### [GOAL OF THE EXERCISE]
Produce an exact copy of all the records.

· · ·

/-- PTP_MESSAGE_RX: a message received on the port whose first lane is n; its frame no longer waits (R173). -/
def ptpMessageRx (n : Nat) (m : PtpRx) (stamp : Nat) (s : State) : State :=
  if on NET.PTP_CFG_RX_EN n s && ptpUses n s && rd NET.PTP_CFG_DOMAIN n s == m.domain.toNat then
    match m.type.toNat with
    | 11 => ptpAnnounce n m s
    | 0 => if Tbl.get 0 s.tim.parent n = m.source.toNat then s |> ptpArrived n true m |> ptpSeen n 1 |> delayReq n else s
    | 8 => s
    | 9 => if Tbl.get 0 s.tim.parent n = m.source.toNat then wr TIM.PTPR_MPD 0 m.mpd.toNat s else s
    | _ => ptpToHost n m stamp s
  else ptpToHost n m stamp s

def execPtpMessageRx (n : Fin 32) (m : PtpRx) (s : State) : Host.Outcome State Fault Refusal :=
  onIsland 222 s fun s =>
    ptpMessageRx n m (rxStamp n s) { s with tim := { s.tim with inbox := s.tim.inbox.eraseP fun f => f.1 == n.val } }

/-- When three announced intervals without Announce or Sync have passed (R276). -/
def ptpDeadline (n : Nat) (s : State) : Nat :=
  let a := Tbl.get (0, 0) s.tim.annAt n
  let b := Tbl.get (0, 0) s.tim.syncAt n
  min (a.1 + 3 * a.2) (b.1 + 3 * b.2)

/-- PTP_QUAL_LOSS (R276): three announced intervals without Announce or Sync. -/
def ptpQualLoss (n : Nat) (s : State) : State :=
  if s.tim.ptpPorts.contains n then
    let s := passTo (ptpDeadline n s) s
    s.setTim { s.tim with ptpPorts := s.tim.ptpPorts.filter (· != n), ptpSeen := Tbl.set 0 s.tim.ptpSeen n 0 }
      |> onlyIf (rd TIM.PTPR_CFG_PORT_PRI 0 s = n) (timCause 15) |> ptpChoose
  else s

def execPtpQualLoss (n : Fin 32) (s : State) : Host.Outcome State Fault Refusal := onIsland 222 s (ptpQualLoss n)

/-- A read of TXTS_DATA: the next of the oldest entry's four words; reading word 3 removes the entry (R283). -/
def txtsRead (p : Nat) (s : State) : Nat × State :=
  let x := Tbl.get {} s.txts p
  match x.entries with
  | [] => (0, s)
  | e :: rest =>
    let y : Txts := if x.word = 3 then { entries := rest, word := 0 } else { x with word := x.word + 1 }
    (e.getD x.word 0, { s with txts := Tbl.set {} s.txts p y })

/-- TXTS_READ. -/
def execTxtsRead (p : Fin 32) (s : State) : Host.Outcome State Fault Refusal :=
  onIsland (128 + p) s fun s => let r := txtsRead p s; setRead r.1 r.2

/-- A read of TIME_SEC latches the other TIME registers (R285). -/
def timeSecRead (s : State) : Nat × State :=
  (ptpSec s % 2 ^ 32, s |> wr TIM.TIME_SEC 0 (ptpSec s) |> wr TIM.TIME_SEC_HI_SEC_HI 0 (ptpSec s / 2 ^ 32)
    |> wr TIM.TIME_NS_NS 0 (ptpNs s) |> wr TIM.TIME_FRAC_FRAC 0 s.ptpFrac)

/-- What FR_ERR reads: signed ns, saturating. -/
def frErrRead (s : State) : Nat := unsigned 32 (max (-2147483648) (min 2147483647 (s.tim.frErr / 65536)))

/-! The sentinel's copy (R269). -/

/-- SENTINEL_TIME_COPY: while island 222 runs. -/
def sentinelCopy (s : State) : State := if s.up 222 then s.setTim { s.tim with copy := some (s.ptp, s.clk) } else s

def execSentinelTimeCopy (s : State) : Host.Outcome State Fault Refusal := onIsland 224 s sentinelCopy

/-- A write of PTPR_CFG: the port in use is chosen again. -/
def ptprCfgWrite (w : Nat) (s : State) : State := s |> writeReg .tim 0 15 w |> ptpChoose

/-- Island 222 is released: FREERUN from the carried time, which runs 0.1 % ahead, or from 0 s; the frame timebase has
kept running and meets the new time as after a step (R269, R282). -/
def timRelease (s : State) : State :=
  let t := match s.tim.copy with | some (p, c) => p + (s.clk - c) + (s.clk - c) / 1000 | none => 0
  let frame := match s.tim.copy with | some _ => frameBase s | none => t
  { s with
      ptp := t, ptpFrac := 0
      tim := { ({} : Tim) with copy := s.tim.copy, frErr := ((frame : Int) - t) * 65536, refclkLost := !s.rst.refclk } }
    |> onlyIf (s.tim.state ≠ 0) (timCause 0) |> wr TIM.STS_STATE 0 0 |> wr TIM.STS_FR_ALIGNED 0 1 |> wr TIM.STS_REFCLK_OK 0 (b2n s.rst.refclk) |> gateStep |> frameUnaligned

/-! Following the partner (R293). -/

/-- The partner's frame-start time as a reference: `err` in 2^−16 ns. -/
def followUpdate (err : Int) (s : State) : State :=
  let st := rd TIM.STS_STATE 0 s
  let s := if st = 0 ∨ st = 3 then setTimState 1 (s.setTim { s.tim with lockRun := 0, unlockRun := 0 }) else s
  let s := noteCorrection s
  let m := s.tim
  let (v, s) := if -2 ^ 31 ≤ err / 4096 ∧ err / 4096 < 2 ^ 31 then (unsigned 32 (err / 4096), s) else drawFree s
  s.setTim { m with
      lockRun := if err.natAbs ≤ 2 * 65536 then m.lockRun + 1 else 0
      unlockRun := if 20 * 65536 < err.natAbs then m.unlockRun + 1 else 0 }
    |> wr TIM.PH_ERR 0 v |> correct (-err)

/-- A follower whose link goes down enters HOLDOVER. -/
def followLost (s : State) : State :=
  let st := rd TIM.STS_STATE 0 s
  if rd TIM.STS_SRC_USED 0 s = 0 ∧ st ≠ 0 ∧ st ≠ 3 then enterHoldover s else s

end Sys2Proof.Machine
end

· · ·

### [EXERCISE OUTPUT]
/-- PTP_MESSAGE_RX: a message received on the port whose first lane is n; its frame no longer waits (R173). -/
def ptpMessageRx (n : Nat) (m : PtpRx) (stamp : Nat) (s : State) : State :=
  if on NET.PTP_CFG_RX_EN n s && ptpUses n s && rd NET.PTP_CFG_DOMAIN n s == m.domain.toNat then
    match m.type.toNat with
    | 11 => ptpAnnounce n m s
    | 0 => if Tbl.get 0 s.tim.parent n = m.source.toNat then s |> ptpArrived n true m |> ptpSeen n 1 |> delayReq n else s
    | 8 => s
    | 9 => if Tbl.get 0 s.tim.parent n = m.source.toNat then wr TIM.PTPR_MPD 0 m.mpd.toNat s else s
    | _ => ptpToHost n m stamp s
  else ptpToHost n m stamp s

def execPtpMessageRx (n : Fin 32) (m : PtpRx) (s : State) : Host.Outcome State Fault Refusal :=
  onIsland 222 s fun s =>
    ptpMessageRx n m (rxStamp n s) { s with tim := { s.tim with inbox := s.tim.inbox.eraseP fun f => f.1 == n.val } }

/-- When three announced intervals without Announce or Sync have passed (R276). -/
def ptpDeadline (n : Nat) (s : State) : Nat :=
  let a := Tbl.get (0, 0) s.tim.annAt n
  let b := Tbl.get (0, 0) s.tim.syncAt n
  min (a.1 + 3 * a.2) (b.1 + 3 * b.2)

/-- PTP_QUAL_LOSS (R276): three announced intervals without Announce or Sync. -/
def ptpQualLoss (n : Nat) (s : State) : State :=
  if s.tim.ptpPorts.contains n then
    let s := passTo (ptpDeadline n s) s
    s.setTim { s.tim with ptpPorts := s.tim.ptpPorts.filter (· != n), ptpSeen := Tbl.set 0 s.tim.ptpSeen n 0 }
      |> onlyIf (rd TIM.PTPR_CFG_PORT_PRI 0 s = n) (timCause 15) |> ptpChoose
  else s

def execPtpQualLoss (n : Fin 32) (s : State) : Host.Outcome State Fault Refusal := onIsland 222 s (ptpQualLoss n)

/-- A read of TXTS_DATA: the next of the oldest entry's four words; reading word 3 removes the entry (R283). -/
def txtsRead (p : Nat) (s : State) : Nat × State :=
  let x := Tbl.get {} s.txts p
  match x.entries with
  | [] => (0, s)
  | e :: rest =>
    let y : Txts := if x.word = 3 then { entries := rest, word := 0 } else { x with word := x.word + 1 }
    (e.getD x.word 0, { s with txts := Tbl.set {} s.txts p y })

/-- TXTS_READ. -/
def execTxtsRead (p : Fin 32) (s : State) : Host.Outcome State Fault Refusal :=
  onIsland (128 + p) s fun s => let r := txtsRead p s; setRead r.1 r.2

/-- A read of TIME_SEC latches the other TIME registers (R285). -/
def timeSecRead (s : State) : Nat × State :=
  (ptpSec s % 2 ^ 32, s |> wr TIM.TIME_SEC 0 (ptpSec s) |> wr TIM.TIME_SEC_HI_SEC_HI 0 (ptpSec s / 2 ^ 32)
    |> wr TIM.TIME_NS_NS 0 (ptpNs s) |> wr TIM.TIME_FRAC_FRAC 0 s.ptpFrac)

/-- What FR_ERR reads: signed ns, saturating. -/
def frErrRead (s : State) : Nat := unsigned 32 (max (-2147483648) (min 2147483647 (s.tim.frErr / 65536)))

/-! The sentinel's copy (R269). -/

/-- SENTINEL_TIME_COPY: while island 222 runs. -/
def sentinelCopy (s : State) : State := if s.up 222 then s.setTim { s.tim with copy := some (s.ptp, s.clk) } else s

def execSentinelTimeCopy (s : State) : Host.Outcome State Fault Refusal := onIsland 224 s sentinelCopy

/-- A write of PTPR_CFG: the port in use is chosen again. -/
def ptprCfgWrite (w : Nat) (s : State) : State := s |> writeReg .tim 0 15 w |> ptpChoose

/-- Island 222 is released: FREERUN from the carried time, which runs 0.1 % ahead, or from 0 s; the frame timebase has
kept running and meets the new time as after a step (R269, R282). -/
def timRelease (s : State) : State :=
  let t := match s.tim.copy with | some (p, c) => p + (s.clk - c) + (s.clk - c) / 1000 | none => 0
  let frame := match s.tim.copy with | some _ => frameBase s | none => t
  { s with
      ptp := t, ptpFrac := 0
      tim := { ({} : Tim) with copy := s.tim.copy, frErr := ((frame : Int) - t) * 65536, refclkLost := !s.rst.refclk } }
    |> onlyIf (s.tim.state ≠ 0) (timCause 0) |> wr TIM.STS_STATE 0 0 |> wr TIM.STS_FR_ALIGNED 0 1 |> wr TIM.STS_REFCLK_OK 0 (b2n s.rst.refclk) |> gateStep |> frameUnaligned

/-! Following the partner (R293). -/

/-- The partner's frame-start time as a reference: `err` in 2^−16 ns. -/
def followUpdate (err : Int) (s : State) : State :=
  let st := rd TIM.STS_STATE 0 s
  let s := if st = 0 ∨ st = 3 then setTimState 1 (s.setTim { s.tim with lockRun := 0, unlockRun := 0 }) else s
  let s := noteCorrection s
  let m := s.tim
  let (v, s) := if -2 ^ 31 ≤ err / 4096 ∧ err / 4096 < 2 ^ 31 then (unsigned 32 (err / 4096), s) else drawFree s
  s.setTim { m with
      lockRun := if err.natAbs ≤ 2 * 65536 then m.lockRun + 1 else 0
      unlockRun := if 20 * 65536 < err.natAbs then m.unlockRun + 1 else 0 }
    |> wr TIM.PH_ERR 0 v |> correct (-err)

/-- A follower whose link goes down enters HOLDOVER. -/
def followLost (s : State) : State :=
  let st := rd TIM.STS_STATE 0 s
  if rd TIM.STS_SRC_USED 0 s = 0 ∧ st ≠ 0 ∧ st ≠ 3 then enterHoldover s else s

end Sys2Proof.Machine
end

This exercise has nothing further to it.